# Dyed ash



## Jonkou (Mar 10, 2021)

One way to dress up an ordinary piece of wood, black thinned back then navy blue on 1/4 sawn ash with oil and wax finish. The ambient light plays on the color, shop fluorescent and daylight, hard to capture on a iPad camera. Pics are the same piece.

Reactions: Like 3 | EyeCandy! 3 | Way Cool 3 | Creative 1


----------



## Arn213 (Mar 10, 2021)

Nice. I would love to to see you do another version with a “cerusing technique” on the open pore ash.

Reactions: Thank You! 1


----------



## ripjack13 (Mar 10, 2021)

John, you punched that one black and blue till it fell out of the ring! 
Nice...

Reactions: Like 2 | Thank You! 1 | Agree 1 | Funny 3


----------



## trc65 (Mar 10, 2021)

Love that finish!

Reactions: Thank You! 1 | Agree 2


----------



## Karl_TN (Mar 10, 2021)

The top two pics really shows a stark color difference.
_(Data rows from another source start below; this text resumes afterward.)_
/-! ### `clearFlags` -/

@[simp] theorem State.clearFlags_phase : (s.clearFlags).phase = s.phase := rfl
@[simp] theorem State.clearFlags_err : (s.clearFlags).err = s.err := rfl
@[simp] theorem State.clearFlags_tv : (s.clearFlags).tv = false := rfl
@[simp] theorem State.clearFlags_cv : (s.clearFlags).cv = false := rfl
@[simp] theorem State.clearFlags_freq : (s.clearFlags).freq = s.freq := rfl
@[simp] theorem State.clearFlags_nodes : (s.clearFlags).nodes = s.nodes := rfl
@[simp] theorem State.clearFlags_pq : (s.clearFlags).pq = s.pq := rfl
@[simp] theorem State.clearFlags_root : (s.clearFlags).root = s.root := rfl
@[simp] theorem State.clearFlags_code : (s.clearFlags).code = s.code := rfl
@[simp] theorem State.clearFlags_acc : (s.clearFlags).acc = s.acc := rfl
@[simp] theorem State.clearFlags_accn : (s.clearFlags).accn = s.accn := rfl
@[simp] theorem State.clearFlags_cur : (s.clearFlags).cur = s.cur := rfl
@[simp] theorem State.clearFlags_cb : (s.clearFlags).cb = s.cb := rfl
@[simp] theorem State.clearFlags_srcOk : (s.clearFlags).srcOk = s.srcOk := rfl
@[simp] theorem State.clearFlags_dstOk : (s.clearFlags).dstOk = s.dstOk := rfl
@[simp] theorem State.clearFlags_istr : (s.clearFlags).istr = s.istr := rfl
@[simp] theorem State.clearFlags_ostr : (s.clearFlags).ostr = s.ostr := rfl
@[simp] theorem State.clearFlags_script : (s.clearFlags).script = s.script := rfl
@[simp] theorem State.clearFlags_readData : (s.clearFlags).readData = s.readData := rfl
@[simp] theorem State.clearFlags_draws : (s.clearFlags).draws = s.draws := rfl

/-! ### `setTv` -/

@[simp] theorem State.setTv_phase : (s.setTv).phase = s.phase := rfl
@[simp] theorem State.setTv_err : (s.setTv).err = s.err := rfl
@[simp] theorem State.setTv_tv : (s.setTv).tv = true := rfl
@[simp] theorem State.setTv_cv : (s.setTv).cv = s.cv := rfl
@[simp] theorem State.setTv_freq : (s.setTv).freq = s.freq := rfl
@[simp] theorem State.setTv_nodes : (s.setTv).nodes = s.nodes := rfl
@[simp] theorem State.setTv_pq : (s.setTv).pq = s.pq := rfl
@[simp] theorem State.setTv_root : (s.setTv).root = s.root := rfl
@[simp] theorem State.setTv_code : (s.setTv).code = s.code := rfl
@[simp] theorem State.setTv_acc : (s.setTv).acc = s.acc := rfl
@[simp] theorem State.setTv_accn : (s.setTv).accn = s.accn := rfl
@[simp] theorem State.setTv_cur : (s.setTv).cur = s.cur := rfl
@[simp] theorem State.setTv_cb : (s.setTv).cb = s.cb := rfl
@[simp] theorem State.setTv_srcOk : (s.setTv).srcOk = s.srcOk := rfl
@[simp] theorem State.setTv_dstOk : (s.setTv).dstOk = s.dstOk := rfl
@[simp] theorem State.setTv_istr : (s.setTv).istr = s.istr := rfl
@[simp] theorem State.setTv_ostr : (s.setTv).ostr = s.ostr := rfl
@[simp] theorem State.setTv_script : (s.setTv).script = s.script := rfl
@[simp] theorem State.setTv_readData : (s.setTv).readData = s.readData := rfl
@[simp] theorem State.setTv_draws : (s.setTv).draws = s.draws := rfl

/-! ### `setCv` -/

@[simp] theorem State.setCv_phase (v : Bool) : (s.setCv v).phase = s.phase := rfl
@[simp] theorem State.setCv_err (v : Bool) : (s.setCv v).err = s.err := rfl
@[simp] theorem State.setCv_tv (v : Bool) : (s.setCv v).tv = s.tv := rfl
@[simp] theorem State.setCv_cv (v : Bool) : (s.setCv v).cv = v := rfl
@[simp] theorem State.setCv_freq (v : Bool) : (s.setCv v).freq = s.freq := rfl
@[simp] theorem State.setCv_nodes (v : Bool) : (s.setCv v).nodes = s.nodes := rfl
@[simp] theorem State.setCv_pq (v : Bool) : (s.setCv v).pq = s.pq := rfl
@[simp] theorem State.setCv_root (v : Bool) : (s.setCv v).root = s.root := rfl
@[simp] theorem State.setCv_code (v : Bool) : (s.setCv v).code = s.code := rfl
@[simp] theorem State.setCv_acc (v : Bool) : (s.setCv v).acc = s.acc := rfl
@[simp] theorem State.setCv_accn (v : Bool) : (s.setCv v).accn = s.accn := rfl
@[simp] theorem State.setCv_cur (v : Bool) : (s.setCv v).cur = s.cur := rfl
@[simp] theorem State.setCv_cb (v : Bool) : (s.setCv v).cb = s.cb := rfl
@[simp] theorem State.setCv_srcOk (v : Bool) : (s.setCv v).srcOk = s.srcOk := rfl
@[simp] theorem State.setCv_dstOk (v : Bool) : (s.setCv v).dstOk = s.dstOk := rfl
@[simp] theorem State.setCv_istr (v : Bool) : (s.setCv v).istr = s.istr := rfl
@[simp] theorem State.setCv_ostr (v : Bool) : (s.setCv v).ostr = s.ostr := rfl
@[simp] theorem State.setCv_script (v : Bool) : (s.setCv v).script = s.script := rfl
@[simp] theorem State.setCv_readData (v : Bool) : (s.setCv v).readData = s.readData := rfl
@[simp] theorem State.setCv_draws (v : Bool) : (s.setCv v).draws = s.draws := rfl

/-! ### `dstWrite` -/

@[simp] theorem State.dstWrite_phase (b : Byte) : (s.dstWrite b).phase = s.phase := rfl
@[simp] theorem State.dstWrite_err (b : Byte) : (s.dstWrite b).err = s.err := rfl
@[simp] theorem State.dstWrite_tv (b : Byte) : (s.dstWrite b).tv = s.tv := rfl
@[simp] theorem State.dstWrite_cv (b : Byte) : (s.dstWrite b).cv = s.cv := rfl
@[simp] theorem State.dstWrite_freq (b : Byte) : (s.dstWrite b).freq = s.freq := rfl
@[simp] theorem State.dstWrite_nodes (b : Byte) : (s.dstWrite b).nodes = s.nodes := rfl
@[simp] theorem State.dstWrite_pq (b : Byte) : (s.dstWrite b).pq = s.pq := rfl
@[simp] theorem State.dstWrite_root (b : Byte) : (s.dstWrite b).root = s.root := rfl
@[simp] theorem State.dstWrite_code (b : Byte) : (s.dstWrite b).code = s.code := rfl
@[simp] theorem State.dstWrite_acc (b : Byte) : (s.dstWrite b).acc = s.acc := rfl
@[simp] theorem State.dstWrite_accn (b : Byte) : (s.dstWrite b).accn = s.accn := rfl
@[simp] theorem State.dstWrite_cur (b : Byte) : (s.dstWrite b).cur = s.cur := rfl
@[simp] theorem State.dstWrite_cb (b : Byte) : (s.dstWrite b).cb = s.cb := rfl
@[simp] theorem State.dstWrite_srcOk (b : Byte) : (s.dstWrite b).srcOk = s.srcOk := rfl
@[simp] theorem State.dstWrite_dstOk (b : Byte) : (s.dstWrite b).dstOk = s.dstOk := rfl
@[simp] theorem State.dstWrite_istr (b : Byte) : (s.dstWrite b).istr = s.istr := rfl
@[simp] theorem State.dstWrite_ostr (b : Byte) : (s.dstWrite b).ostr = s.ostr ++ [b] := rfl
@[simp] theorem State.dstWrite_script (b : Byte) : (s.dstWrite b).script = s.script := rfl
@[simp] theorem State.dstWrite_readData (b : Byte) : (s.dstWrite b).readData = s.readData := rfl
@[simp] theorem State.dstWrite_draws (b : Byte) : (s.dstWrite b).draws = s.draws := rfl

/-! ### `setFreq` -/

@[simp] theorem State.setFreq_phase (b : Byte) (v : Count) : (s.setFreq b v).phase = s.phase := rfl
@[simp] theorem State.setFreq_err (b : Byte) (v : Count) : (s.setFreq b v).err = s.err := rfl
@[simp] theorem State.setFreq_tv (b : Byte) (v : Count) : (s.setFreq b v).tv = s.tv := rfl
@[simp] theorem State.setFreq_cv (b : Byte) (v : Count) : (s.setFreq b v).cv = s.cv := rfl
@[simp] theorem State.setFreq_freq (b : Byte) (v : Count) :
    (s.setFreq b v).freq = s.freq.putByte b v := rfl
@[simp] theorem State.setFreq_nodes (b : Byte) (v : Count) : (s.setFreq b v).nodes = s.nodes := rfl
@[simp] theorem State.setFreq_pq (b : Byte) (v : Count) : (s.setFreq b v).pq = s.pq := rfl
@[simp] theorem State.setFreq_root (b : Byte) (v : Count) : (s.setFreq b v).root = s.root := rfl
@[simp] theorem State.setFreq_code (b : Byte) (v : Count) : (s.setFreq b v).code = s.code := rfl
@[simp] theorem State.setFreq_acc (b : Byte) (v : Count) : (s.setFreq b v).acc = s.acc := rfl
@[simp] theorem State.setFreq_accn (b : Byte) (v : Count) : (s.setFreq b v).accn = s.accn := rfl
@[simp] theorem State.setFreq_cur (b : Byte) (v : Count) : (s.setFreq b v).cur = s.cur := rfl
@[simp] theorem State.setFreq_cb (b : Byte) (v : Count) : (s.setFreq b v).cb = s.cb := rfl
@[simp] theorem State.setFreq_srcOk (b : Byte) (v : Count) : (s.setFreq b v).srcOk = s.srcOk := rfl
@[simp] theorem State.setFreq_dstOk (b : Byte) (v : Count) : (s.setFreq b v).dstOk = s.dstOk := rfl
@[simp] theorem State.setFreq_istr (b : Byte) (v : Count) : (s.setFreq b v).istr = s.istr := rfl
@[simp] theorem State.setFreq_ostr (b : Byte) (v : Count) : (s.setFreq b v).ostr = s.ostr := rfl
@[simp] theorem State.setFreq_script (b : Byte) (v : Count) :
    (s.setFreq b v).script = s.script := rfl
@[simp] theorem State.setFreq_readData (b : Byte) (v : Count) :
    (s.setFreq b v).readData = s.readData := rfl
@[simp] theorem State.setFreq_draws (b : Byte) (v : Count) : (s.setFreq b v).draws = s.draws := rfl

/-! ### `setCode` -/

@[simp] theorem State.setCode_phase (b : Byte) (r : CodeRec) :
    (s.setCode b r).phase = s.phase := rfl
@[simp] theorem State.setCode_err (b : Byte) (r : CodeRec) : (s.setCode b r).err = s.err := rfl
@[simp] theorem State.setCode_tv (b : Byte) (r : CodeRec) : (s.setCode b r).tv = s.tv := rfl
@[simp] theorem State.setCode_cv (b : Byte) (r : CodeRec) : (s.setCode b r).cv = s.cv := rfl
@[simp] theorem State.setCode_freq (b : Byte) (r : CodeRec) : (s.setCode b r).freq = s.freq := rfl
@[simp] theorem State.setCode_nodes (b : Byte) (r : CodeRec) :
    (s.setCode b r).nodes = s.nodes := rfl
@[simp] theorem State.setCode_pq (b : Byte) (r : CodeRec) : (s.setCode b r).pq = s.pq := rfl
@[simp] theorem State.setCode_root (b : Byte) (r : CodeRec) : (s.setCode b r).root = s.root := rfl
@[simp] theorem State.setCode_code (b : Byte) (r : CodeRec) :
    (s.setCode b r).code = s.code.putByte b r := rfl
@[simp] theorem State.setCode_acc (b : Byte) (r : CodeRec) : (s.setCode b r).acc = s.acc := rfl
@[simp] theorem State.setCode_accn (b : Byte) (r : CodeRec) : (s.setCode b r).accn = s.accn := rfl
@[simp] theorem State.setCode_cur (b : Byte) (r : CodeRec) : (s.setCode b r).cur = s.cur := rfl
@[simp] theorem State.setCode_cb (b : Byte) (r : CodeRec) : (s.setCode b r).cb = s.cb := rfl
@[simp] theorem State.setCode_srcOk (b : Byte) (r : CodeRec) :
    (s.setCode b r).srcOk = s.srcOk := rfl
@[simp] theorem State.setCode_dstOk (b : Byte) (r : CodeRec) :
    (s.setCode b r).dstOk = s.dstOk := rfl
@[simp] theorem State.setCode_istr (b : Byte) (r : CodeRec) : (s.setCode b r).istr = s.istr := rfl
@[simp] theorem State.setCode_ostr (b : Byte) (r : CodeRec) : (s.setCode b r).ostr = s.ostr := rfl
@[simp] theorem State.setCode_script (b : Byte) (r : CodeRec) :
    (s.setCode b r).script = s.script := rfl
@[simp] theorem State.setCode_readData (b : Byte) (r : CodeRec) :
    (s.setCode b r).readData = s.readData := rfl
@[simp] theorem State.setCode_draws (b : Byte) (r : CodeRec) :
    (s.setCode b r).draws = s.draws := rfl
Nice effect.

I’ve noticed many blacks are really a very dark blue or very dark purple when thinned out. If you thinned your black dye and put a dot on a coffee filter or paper towel then I’d be curious to know if the base color is blue.

Reactions: Thank You! 1


----------



## Nature Man (Mar 11, 2021)

Incredible effect! The iPad, or any other camera, is not as good as the human eye, but the impact of varying light conditions would play similar tricks in person. Interested to know other color combinations that would be as dynamic as the one you've shown here. Chuck

Reactions: Thank You! 1


----------



## Jonkou (Mar 11, 2021)

Just recently started playing with these and Transtint dyes, not sure where it will go yet, goal is to make ordinary wood sellable. Haven’t tried liming yet good idea Arn. Don’t see any trace of blue Karl. Black under green on ash looks good, yellow is... yellow, don’t have pics. Navy blue under turquoise on black locust has a copper tint, chemical reaction of some sort with the oil finish, like this one. Ox blood under red on maple has a great changing effect, will really pop on heavy curly. Green is ok.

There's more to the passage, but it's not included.